Chapter 17: Externalities and the Environment Flashcards
Private cost
The cost that is borne by the producer of a good or service.
Marginal cost
The cost of producing an additional unit of a good or service.
Marginal private cost
The cost of producing an additional unit of a good or service that is borne by its producer.
External cost
A cost of producing a good or service that is not borne by the producer but borne by other people.
Marginal external cost
The cost of producing an additional unit of a good or service that falls on people other than the producer.
Marginal social cost
The marginal cost incurred by the producer and by everyone else on whom the cost falls - by society.

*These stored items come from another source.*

/-- Trip marks (R131). -/
inductive TripMark
  | idle | due | done
  deriving DecidableEq, Repr

/-- A trigger table entry (R124). -/
structure Trigger where
  enabled : Bool
  mode : TriggerMode
  angle : Word
  line : Fin 4
  everyNth : Nat
  phase : Nat
  lead : Nat
  axisMask : Byte
  threshold : Nat
  mark : TripMark
  deriving DecidableEq, Repr

/-- The stamp content fixed when a pulse joins the schedule (R130). -/
structure StampContent where
  entry : Nat
  line : Nat
  boundary : Word
  tOff : Nat
  repeatNo : Half
  angle : Word
  v : Word
  axisMask : Byte
  late : Bool
  trip : Bool
  deriving DecidableEq, Repr

/-- A pulse of a schedule (R124); `begun` marks the pulse in progress. -/
structure Pulse where
  start : Word
  width : Nat
  content : StampContent
  begun : Bool
  deriving DecidableEq, Repr

/-- A camera line (R124). -/
structure CameraLine where
  width : Nat
  schedule : List Pulse
  deriving DecidableEq, Repr

/-- A capture stamp (R130, R132). -/
structure Stamp where
  id : Byte
  content : StampContent
  claimed : Bool
  marked : Byte
  age : Nat
  deriving DecidableEq, Repr

/-- The trigger unit; `stamps` oldest first. -/
structure TriggerUnit where
  triggers : Tab Trigger 16
  lines : Tab CameraLine 4
  stamps : List Stamp
  nextId : Byte
  lifetime : Nat
  deriving DecidableEq, Repr

/-! ## Chapter 9: strips -/

/-- The port statuses (R175). -/
inductive Status
  | ok | clamped | busy | notNow | range | tableLocked | full | unknown | denied
  deriving DecidableEq, Repr

/-- Strip priorities (R147). -/
inductive Priority
  | alert | normal
  deriving DecidableEq, Repr

/-- Descriptor states (R147). -/
inductive StripState
  | opened | queued | sending | held
  deriving DecidableEq, Repr

/-- Pending actions (R147). -/
inductive PendingAction
  | none | hold | cancel
  deriving DecidableEq, Repr

/-- An outgoing strip in a descriptor (R147). `data` holds the bytes written; `pages` counts the STRIP pages holding unsent
bytes; `lostDue` says that the strip is to be ended as lost at the close of its fragment in transmission (R152, R161). -/
structure Strip where
  id : Half
  stamp : Stamp
  declared : Nat
  data : List Byte
  sent : Nat
  priority : Priority
  state : StripState
  pending : PendingAction
  pages : Nat
  lostDue : Bool
  deriving DecidableEq, Repr

/-- What a freed descriptor keeps of its last strip (R152). -/
structure KeptStrip where
  id : Half
  stampId : Byte
  lost : Bool
  deriving DecidableEq, Repr

/-- A descriptor: the strip it holds, if any, and the strip it kept. -/
structure Descriptor where
  strip : Option Strip
  kept : Option KeptStrip
  deriving DecidableEq, Repr

/-- Outcomes of the completion log (R153). -/
inductive Completion
  | sent | cancelled | lost
  deriving DecidableEq, Repr

/-- A completion log entry (R153). -/
structure LogEntry where
  stripId : Half
  stampId : Byte
  outcome : Completion
  deriving DecidableEq, Repr

/-- The last write result (R149). -/
structure WriteResult where
  handle : Byte
  outcome : Status
  stored : Nat
  deriving DecidableEq, Repr

/-- A Write Strip Data transaction in its data phase: `outcome` other than OK has ended the appending. -/
structure StripWriting where
  handle : Byte
  outcome : Status
  stored : Nat
  deriving DecidableEq, Repr

/-- States of an incoming strip record (R158). -/
inductive RecordState
  | assembling | complete | incomplete
  deriving DecidableEq, Repr

/-- An incoming strip record in use (R158); bytes received are the length of `data`. -/
structure StripRecord where
  source : Byte
  stripId : Half
  stamp : Stamp
  declared : Nat
  data : List Byte
  state : RecordState
  lastCycle : Word
  pages : Nat
  deriving DecidableEq, Repr

/-- The grant in hand (R155): bytes left in each part. A blocked part offers no further frame in the cycle. -/
structure Grant where
  cycle : Word
  tile : Nat
  strip : Nat
  tileBlocked : Bool
  stripBlocked : Bool
  deriving DecidableEq, Repr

MSC (Marginal social cost) =
Marginal cost + marginal external cost
Three approaches to fix the inefficiency that arises from an external cost
- Establish property rights
- Mandate clean technology
- Tax or price pollution
Property rights
Legally established titles to the ownership, use and disposal of factors of production and goods and services that are enforceable in the courts.
Abatement technology
A production technology that reduces or prevents pollution.
Coase theorem
The proposition that if property rights exist and the transactions cost of enforcing them are low, the private transactions are efficient and it doesn’t matter who has the property rights.
Transactions costs
The opportunity costs of conducting a transaction.
Two main methods governments use to confront polluters:
- Taxes
- Cap-and-trade
Pigovian taxes
Taxes used as an incentive for producers to cut back the pollution they create.
Tragedy of the commons
The overuse of a common resource that arises when its users have no incentive to conserve it and use it sustainably and efficiently.